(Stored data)
-- ==== Sys2Proof/Decode.lean ====
section
/-! DEFINITION. The decoder, total on any bytes, and the encoder (chapters 02 and 03, and the fields each description gives). -/

namespace Sys2Proof

/-- The fields of R44 to R51 before their meaning is known. `top` is word 0 bits [31:10]. -/
structure Raw where
  l : BitVec 2
  w : Bool
  op : BitVec 7
  top : BitVec 22
  w1 : Word
  w2 : Word
  lit : DWord
  deriving DecidableEq, Repr

/-- A 7-bit register field: 127 names vz or sz (R47). -/
def reg7 (f : BitVec 7) : Reg := bif f == 127#7 then 255#8 else f.setWidth 8
/-- Bit I of a base form. -/
def Raw.bi (r : Raw) : Bool := r.top.getLsbD 21
/-- Field B of a base form. -/
def Raw.bb (r : Raw) : BitVec 7 := r.top.extractLsb' 14 7
/-- Field A of a base form. -/
def Raw.ba (r : Raw) : BitVec 7 := r.top.extractLsb' 7 7
/-- Field D of a base form. -/
def Raw.bd (r : Raw) : BitVec 7 := r.top.extractLsb' 0 7
/-- A base form with a literal. -/
def Raw.isBase (r : Raw) : Bool := r.l == 1#2
/-- MOD, with word 0's bit positions from 16; every modifier at its default in a base form (R48). -/
def Raw.mod (r : Raw) : BitVec 16 := bif r.isBase then 0#16 else r.top.extractLsb' 6 16
/-- MINOR. -/
def Raw.minor (r : Raw) : BitVec 6 := bif r.isBase then 0#6 else r.top.extractLsb' 0 6
/-- Field D. -/
def Raw.rd (r : Raw) : Reg := bif r.isBase then reg7 r.bd else r.w1.extractLsb' 0 8
/-- Field A. -/
def Raw.ra (r : Raw) : Reg := bif r.isBase then reg7 r.ba else r.w1.extractLsb' 8 8
/-- Field B. -/
def Raw.xb (r : Raw) : Reg := bif r.isBase then 255#8 else r.w1.extractLsb' 16 8
/-- Field C. -/
def Raw.xc (r : Raw) : Reg := bif r.isBase then 255#8 else r.w1.extractLsb' 24 8
/-- IMM16. -/
def Raw.ximm (r : Raw) : BitVec 16 := bif r.isBase then 0#16 else r.w2.extractLsb' 16 16
/-- F0. -/
def Raw.xf0 (r : Raw) : BitVec 4 := bif r.isBase then 0#4 else r.w2.extractLsb' 4 4
/-- F1. -/
def Raw.xf1 (r : Raw) : BitVec 4 := bif r.isBase then 0#4 else r.w2.extractLsb' 8 4
/-- F2. -/
def Raw.xf2 (r : Raw) : BitVec 4 := bif r.isBase then 0#4 else r.w2.extractLsb' 12 4
/-- W and G; a base form is unguarded (R48). -/
def Raw.ctl (r : Raw) : Ctl := ⟨r.w, bif r.isBase then 7#4 else r.w2.extractLsb' 0 4⟩
/-- IB, MOD[31]. -/
def Raw.ib (r : Raw) : Bool := r.mod.getLsbD 15
/-- The B operand of an extended row (R46, R52). -/
def Raw.srcB (r : Raw) : Src :=
  match r.l.toNat with
  | 1 => .blit r.lit
  | 3 => .lit r.lit
  | _ => bif r.ib then .imm r.ximm else .reg r.xb
/-- The B operand of a base row (R47). -/
def Raw.src7 (r : Raw) : Src7 := bif r.bi then .imm r.bb else .reg (reg7 r.bb)
/-- A displacement or offset (R205, R46); that the literal's low 32 bits supply a branch offset is log entry 10. -/
def Raw.disp (r : Raw) : Disp :=
  match r.l.toNat with
  | 1 => .blit (r.lit.setWidth 32)
  | 3 => .lit (r.lit.setWidth 32)
  | _ => .imm r.ximm
/-- L = 0b11 without IB, for a row whose base form takes a literal (R46: reason 4). -/
def Raw.l4Base (r : Raw) : Bool := r.l == 3#2 && !r.ib
/-- L = 0b01, or L = 0b11 without IB, for an extended-only row with an immediate B (reason 4). -/
def Raw.l4Ib (r : Raw) : Bool := r.l == 1#2 || (r.l == 3#2 && !r.ib)
/-- L = 0b01 for an extended-only row that takes an operand from IMM16 without IB (reason 4). -/
def Raw.l4Lit (r : Raw) : Bool := r.l == 1#2
/-- Any literal, for an extended-only row without one (reason 4). -/
def Raw.l4Ext (r : Raw) : Bool := r.l != 2#2
/-- A MOD bit outside the row's mask (reason 5). -/
def Raw.m5 (r : Raw) (mask : BitVec 16) : Bool := r.mod &&& ~~~mask != 0#16
/-- Nonzero IMM16 with L = 0b11 (reason 6). -/
def Raw.k6Imm (r : Raw) : Bool := r.l == 3#2 && r.ximm != 0#16
/-- Nonzero word 0 bits [31:24] with L = 0b01 (reason 6). -/
def Raw.k6Base (r : Raw) : Bool := r.isBase && r.top.extractLsb' 14 8 != 0#8
/-- Nonzero literal bits [63:32] for a 32-bit operand (reason 6). -/
def Raw.k6Hi (r : Raw) : Bool := r.l.getLsbD 0 && r.lit.extractLsb' 32 32 != 0#32
/-- Nonzero IMM16 where it is zero unless IB = 1 (reason 6). -/
def Raw.k6Src (r : Raw) : Bool := !r.isBase && !r.ib && r.ximm != 0#16
/-- An extended memory access with IB = 0 (R205: reason 6). -/
def Raw.k6Disp (r : Raw) : Bool := !r.isBase && !r.ib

ABOUT THIS EXERCISE: Please retype every entry above exactly as it stands.

RESULT BELOW:
-- ==== Sys2Proof/Decode.lean ====
section
/-! DEFINITION. The decoder, total on any bytes, and the encoder (chapters 02 and 03, and the fields each description gives). -/

namespace Sys2Proof

/-- The fields of R44 to R51 before their meaning is known. `top` is word 0 bits [31:10]. -/
structure Raw where
  l : BitVec 2
  w : Bool
  op : BitVec 7
  top : BitVec 22
  w1 : Word
  w2 : Word
  lit : DWord
  deriving DecidableEq, Repr

/-- A 7-bit register field: 127 names vz or sz (R47). -/
def reg7 (f : BitVec 7) : Reg := bif f == 127#7 then 255#8 else f.setWidth 8
/-- Bit I of a base form. -/
def Raw.bi (r : Raw) : Bool := r.top.getLsbD 21
/-- Field B of a base form. -/
def Raw.bb (r : Raw) : BitVec 7 := r.top.extractLsb' 14 7
/-- Field A of a base form. -/
def Raw.ba (r : Raw) : BitVec 7 := r.top.extractLsb' 7 7
/-- Field D of a base form. -/
def Raw.bd (r : Raw) : BitVec 7 := r.top.extractLsb' 0 7
/-- A base form with a literal. -/
def Raw.isBase (r : Raw) : Bool := r.l == 1#2
/-- MOD, with word 0's bit positions from 16; every modifier at its default in a base form (R48). -/
def Raw.mod (r : Raw) : BitVec 16 := bif r.isBase then 0#16 else r.top.extractLsb' 6 16
/-- MINOR. -/
def Raw.minor (r : Raw) : BitVec 6 := bif r.isBase then 0#6 else r.top.extractLsb' 0 6
/-- Field D. -/
def Raw.rd (r : Raw) : Reg := bif r.isBase then reg7 r.bd else r.w1.extractLsb' 0 8
/-- Field A. -/
def Raw.ra (r : Raw) : Reg := bif r.isBase then reg7 r.ba else r.w1.extractLsb' 8 8
/-- Field B. -/
def Raw.xb (r : Raw) : Reg := bif r.isBase then 255#8 else r.w1.extractLsb' 16 8
/-- Field C. -/
def Raw.xc (r : Raw) : Reg := bif r.isBase then 255#8 else r.w1.extractLsb' 24 8
/-- IMM16. -/
def Raw.ximm (r : Raw) : BitVec 16 := bif r.isBase then 0#16 else r.w2.extractLsb' 16 16
/-- F0. -/
def Raw.xf0 (r : Raw) : BitVec 4 := bif r.isBase then 0#4 else r.w2.extractLsb' 4 4
/-- F1. -/
def Raw.xf1 (r : Raw) : BitVec 4 := bif r.isBase then 0#4 else r.w2.extractLsb' 8 4
/-- F2. -/
def Raw.xf2 (r : Raw) : BitVec 4 := bif r.isBase then 0#4 else r.w2.extractLsb' 12 4
/-- W and G; a base form is unguarded (R48). -/
def Raw.ctl (r : Raw) : Ctl := ⟨r.w, bif r.isBase then 7#4 else r.w2.extractLsb' 0 4⟩
/-- IB, MOD[31]. -/
def Raw.ib (r : Raw) : Bool := r.mod.getLsbD 15
/-- The B operand of an extended row (R46, R52). -/
def Raw.srcB (r : Raw) : Src :=
  match r.l.toNat with
  | 1 => .blit r.lit
  | 3 => .lit r.lit
  | _ => bif r.ib then .imm r.ximm else .reg r.xb
/-- The B operand of a base row (R47). -/
def Raw.src7 (r : Raw) : Src7 := bif r.bi then .imm r.bb else .reg (reg7 r.bb)
/-- A displacement or offset (R205, R46); that the literal's low 32 bits supply a branch offset is log entry 10. -/
def Raw.disp (r : Raw) : Disp :=
  match r.l.toNat with
  | 1 => .blit (r.lit.setWidth 32)
  | 3 => .lit (r.lit.setWidth 32)
  | _ => .imm r.ximm
/-- L = 0b11 without IB, for a row whose base form takes a literal (R46: reason 4). -/
def Raw.l4Base (r : Raw) : Bool := r.l == 3#2 && !r.ib
/-- L = 0b01, or L = 0b11 without IB, for an extended-only row with an immediate B (reason 4). -/
def Raw.l4Ib (r : Raw) : Bool := r.l == 1#2 || (r.l == 3#2 && !r.ib)
/-- L = 0b01 for an extended-only row that takes an operand from IMM16 without IB (reason 4). -/
def Raw.l4Lit (r : Raw) : Bool := r.l == 1#2
/-- Any literal, for an extended-only row without one (reason 4). -/
def Raw.l4Ext (r : Raw) : Bool := r.l != 2#2
/-- A MOD bit outside the row's mask (reason 5). -/
def Raw.m5 (r : Raw) (mask : BitVec 16) : Bool := r.mod &&& ~~~mask != 0#16
/-- Nonzero IMM16 with L = 0b11 (reason 6). -/
def Raw.k6Imm (r : Raw) : Bool := r.l == 3#2 && r.ximm != 0#16
/-- Nonzero word 0 bits [31:24] with L = 0b01 (reason 6). -/
def Raw.k6Base (r : Raw) : Bool := r.isBase && r.top.extractLsb' 14 8 != 0#8
/-- Nonzero literal bits [63:32] for a 32-bit operand (reason 6). -/
def Raw.k6Hi (r : Raw) : Bool := r.l.getLsbD 0 && r.lit.extractLsb' 32 32 != 0#32
/-- Nonzero IMM16 where it is zero unless IB = 1 (reason 6). -/
def Raw.k6Src (r : Raw) : Bool := !r.isBase && !r.ib && r.ximm != 0#16
/-- An extended memory access with IB = 0 (R205: reason 6). -/
def Raw.k6Disp (r : Raw) : Bool := !r.isBase && !r.ib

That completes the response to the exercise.